Thank God men are beginning to realize that a “real man” is a person who is not afraid of their emotions: who is not afraid to feel.

Growing up I was told that a man does not show his emotions…unless of course they’re “manly” emotions like anger. So stupid.

The whole thing is so stupid.

Now that society is waking up, we’re starting to realize that true strength lies in vulnerability. Because, when you’re open and vulnerable that means you’re not afraid…you’re not afraid of yourself and you’re not afraid of what others might think of you.

Vulnerability is the ultimate confidence: the pinnacle of strength.

Vulnerability says, “I might be weak at times. I might be wrong. I am not perfect. I make mistakes. I have fears. I have insecurities. I have stories about myself and the world that might not be true.”

The reason vulnerability is strength is because it takes a lot of courage to do. Besides, all of these things are true for each of us, regardless of our gender. Pretending you don’t have weaknesses is a fearful endeavor and it ultimately demonstrates that you’re weak.
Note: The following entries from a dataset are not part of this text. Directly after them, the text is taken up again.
-- ==== Sys2Proof/Machine/Assembler.lean ====
section
/-! DEFINITION. The assembler of host programs (30_encoding R99 to R102), outside the Block: statements, their expansion
into transactions, their text, and the listing form (log 17). -/

namespace Sys2Proof.Machine

/-- A statement of a host program: the two machine statements (R99) and the pseudo-instructions (R101). -/
inductive Statement where
  | wr (r : HostReg) (v : Nat)
  | rd (r : HostReg)
  | cmd (op n : Nat)
  | nop
  | setpat (kind a b speed : Nat)
  | tick (time : Nat)
  | mix (a b n : Nat)
  | dim (a n : Nat)
  | morph (a target : Nat)
  | expand (a : Nat)
  | parse
deriving DecidableEq, Repr

/-! ## Expansion -/

/-- `wr REG, v` for a value of at most `bits` bits; a larger one is refused (R101; log 17). -/
def writeOf (r : HostReg) (bits v : Nat) : Option Instr :=
  if v < 2 ^ bits then some (.wr (offsetOf r) (BitVec.ofNat 32 v)) else none

/-- `wr CMD, (n << 4) | OP`; `n` outside 0 to 127 and an OP of more than 4 bits are refused (R101; log 17). -/
def commandWrite (op n : Nat) : Option Instr :=
  if op < 16 ∧ n < 128 then writeOf .cmd 32 (n * 16 + op) else none

/-- The transactions of a statement (R101); `none` where the assembler refuses it. -/
def expandStatement : Statement → Option (List Instr)
  | .wr r v => [writeOf r 32 v].mapM id
  | .rd r => some [.rd (offsetOf r)]
  | .cmd op n => [commandWrite op n].mapM id
  | .nop => [commandWrite 0 0].mapM id
  | .setpat k a b s =>
    [writeOf .cfgKind 3 k, writeOf .cfgColorA 24 a, writeOf .cfgColorB 24 b, writeOf .cfgSpeed 32 s,
      commandWrite 1 0].mapM id
  | .tick t => [writeOf .now 32 t, commandWrite 2 0].mapM id
  | .mix a b n => [writeOf .opa 24 a, writeOf .opb 24 b, commandWrite 3 n].mapM id
  | .dim a n => [writeOf .opa 24 a, commandWrite 4 n].mapM id
  | .morph a t => [writeOf .opa 24 a, writeOf .opb 24 t, commandWrite 5 0].mapM id
  | .expand a => [writeOf .opa 24 a, commandWrite 6 0].mapM id
  | .parse => [commandWrite 7 0].mapM id

/-! ## Text -/

/-- The register names (10_state R30). -/
def regName : HostReg → List Char
  | .cmd => "CMD".toList
  | .status => "STATUS".toList
  | .cfgKind => "CFG_KIND".toList
  | .cfgColorA => "CFG_COLOR_A".toList
  | .cfgColorB => "CFG_COLOR_B".toList
  | .cfgSpeed => "CFG_SPEED".toList
  | .actKind => "ACT_KIND".toList
  | .actColorA => "ACT_COLOR_A".toList
  | .actColorB => "ACT_COLOR_B".toList
  | .actSpeed => "ACT_SPEED".toList
  | .now => "NOW".toList
  | .nextDue => "NEXT_DUE".toList
  | .lastDelay => "LAST_DELAY".toList
  | .opa => "OPA".toList
  | .opb => "OPB".toList
  | .res => "RES".toList
  | .pixels => "PIXELS".toList
  | .nblobs => "NBLOBS".toList

/-- The symbols (R100; log 14). There is no SIGN. -/
def symbols : List (List Char × Nat) :=
  [ ("SOLID".toList, 0), ("PULSE".toList, 1), ("CYLON".toList, 2), ("ALTERNATE".toList, 3), ("FLICKER".toList, 4),
    ("LAVA".toList, 5), ("RED".toList, 0x7F0000), ("BLUE".toList, 0x00007F), ("RANDOM".toList, 0x808080),
    ("RANDOM_PRIMARY".toList, 0x818181), ("BLACK".toList, 0x000000), ("WHITE".toList, 0x7F7F7F),
    ("GREEN".toList, 0x007F00), ("YELLOW".toList, 0x7F7F00) ]

/-- The value of a digit in a base up to 16. -/
def digitValue (base : Nat) (c : Char) : Option Nat :=
  let n := c.toNat
  let d := if 48 ≤ n ∧ n ≤ 57 then n - 48 else if 65 ≤ n ∧ n ≤ 70 then n - 55
    else if 97 ≤ n ∧ n ≤ 102 then n - 87 else 16
  if d < base then some d else none

/-- The number a digit string stands for, after `acc`. -/
def digitsValue (base : Nat) : List Char → Nat → Option Nat
  | [], acc => some acc
  | c :: cs, acc => match digitValue base c with
    | some d => digitsValue base cs (acc * base + d)
    | none => none

/-- A value: a decimal literal, a `0x` literal or a symbol (R99). -/
def parseValue (tok : List Char) : Option Nat :=
  match symbols.find? fun p => p.1 == tok with
  | some p => some p.2
  | none => match tok with
    | [] => none
    | '0' :: 'x' :: c :: cs => digitsValue 16 (c :: cs) 0
    | c :: cs => digitsValue 10 (c :: cs) 0

/-- The register of a name (R99). -/
def parseReg (tok : List Char) : Option HostReg := hostRegs.find? fun r => regName r == tok

/-- A line up to its comment, which `;` starts (R99). -/
def dropComment (line : List Char) : List Char := line.takeWhile fun c => c != ';'

/-- The words of a line: blanks and commas separate them (log 17). -/
def wordsOf : List Char → List Char → List (List Char)
  | [], cur => if cur = [] then [] else [cur]
  | c :: cs, cur =>
    if c = ' ' ∨ c = ',' ∨ c = '\t' then
      (if cur = [] then wordsOf cs [] else cur :: wordsOf cs [])
    else wordsOf cs (cur ++ [c])

/-- The statement of the words of a line (R99, R101); `cmd`'s `n` defaults to 0. -/
def parseStatement : List (List Char) → Option Statement
  | [op] =>
    if op = "nop".toList then some .nop
    else if op = "parse".toList then some .parse
    else none
  | [op, x] =>
    if op = "rd".toList then (parseReg x).map .rd
    else if op = "cmd".toList then (parseValue x).map fun v => .cmd v 0
    else if op = "tick".toList then (parseValue x).map .tick
    else if op = "expand".toList then (parseValue x).map .expand
    else none
  | [op, x, y] => do
    let v ← parseValue y
    if op = "wr".toList then (parseReg x).map fun r => .wr r v
    else if op = "cmd".toList then (parseValue x).map fun o => .cmd o v
    else if op = "dim".toList then (parseValue x).map fun a => .dim a v
    else if op = "morph".toList then (parseValue x).map fun a => .morph a v
    else none
  | [op, x, y, z] => do
    let a ← parseValue x
    let b ← parseValue y
    let n ← parseValue z
    if op = "mix".toList then some (.mix a b n) else none
  | [op, k, x, y, z] => do
    let k ← parseValue k
    let a ← parseValue x
    let b ← parseValue y
    let sp ← parseValue z
    if op = "setpat".toList then some (.setpat k a b sp) else none
  | _ => none

/-- The transactions of one line: none for a blank line, `none` if it is refused (R99, R101). -/
def assembleLine (line : List Char) : Option (List Instr) :=
  match wordsOf (dropComment line) [] with
  | [] => some []
  | w :: ws => (parseStatement (w :: ws)).bind expandStatement

/-- The transactions of a program given as its lines, in order (R99). -/
def assemble (lines : List (List Char)) : Option (List Instr) := (lines.mapM assembleLine).map List.flatten

/-- The listing form of a transaction: `W off data` or `R off` (R102); none for an instruction that is no transaction. -/
def listing : Instr → List Char
  | .rd off => "R 0x".toList ++ hexDigits 2 off.toNat
  | .wr off data => "W 0x".toList ++ hexDigits 2 off.toNat ++ " 0x".toList ++ hexDigits 8 data.toNat
  | .nop | .setpat | .tick | .mix _ | .dim _ | .morph | .expand | .parse => []
  | .advSolid | .advPulse | .advCylon | .advAlternate | .advFlicker | .advLava => []

/-- The inputs that the Host sends to run a transaction (R90, R102). -/
def inputOf : Instr → Option Input
  | .rd off => some (.bus { off, size := 4, op := .read })
  | .wr off data => some (.bus { off, size := 4, op := .write data })
  | .nop | .setpat | .tick | .mix _ | .dim _ | .morph | .expand | .parse => none
  | .advSolid | .advPulse | .advCylon | .advAlternate | .advFlicker | .advLava => none

end Sys2Proof.Machine
end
It’s easy to pretend you’re strong. It’s easy to lie about your emotions and repress them.

But when it comes to getting what you truly want in life, easy is a cop-out. Easy is for cowards.

The single most powerful method I’ve used to become a stronger, more confident, and more powerful individual is the conscious practice of vulnerability and humility.

It wasn’t by punching people in the face really hard or by using my eye muscles to hold back tears.

The more vulnerable I become, the more attracted others are to me. I’ve noticed that people tend to be drawn by vulnerability. It’s like a magnet that pulls them in the direction of living their lives as their authentic selves.

As it turns out, all of the advice I received about being a “man” ended up only distancing me from other people, all while damaging me and preventing myself from getting the things I wanted most in life.

“What do I want and how do I get it?” is the only question any strong “man” or “woman” should be asking.

The bad-assest thing anyone in this world can do is to examine their approach in life and ask themselves if it’s really getting them what they want.

It can be quite scary to go against the grain and admit that the way others want you to live simply isn’t right for you.

Nothing is more hardcore than the ability to examine your story and love yourself through the process of change…

…oh and doing your best to love others along the way.

Now that’s some man shit right there.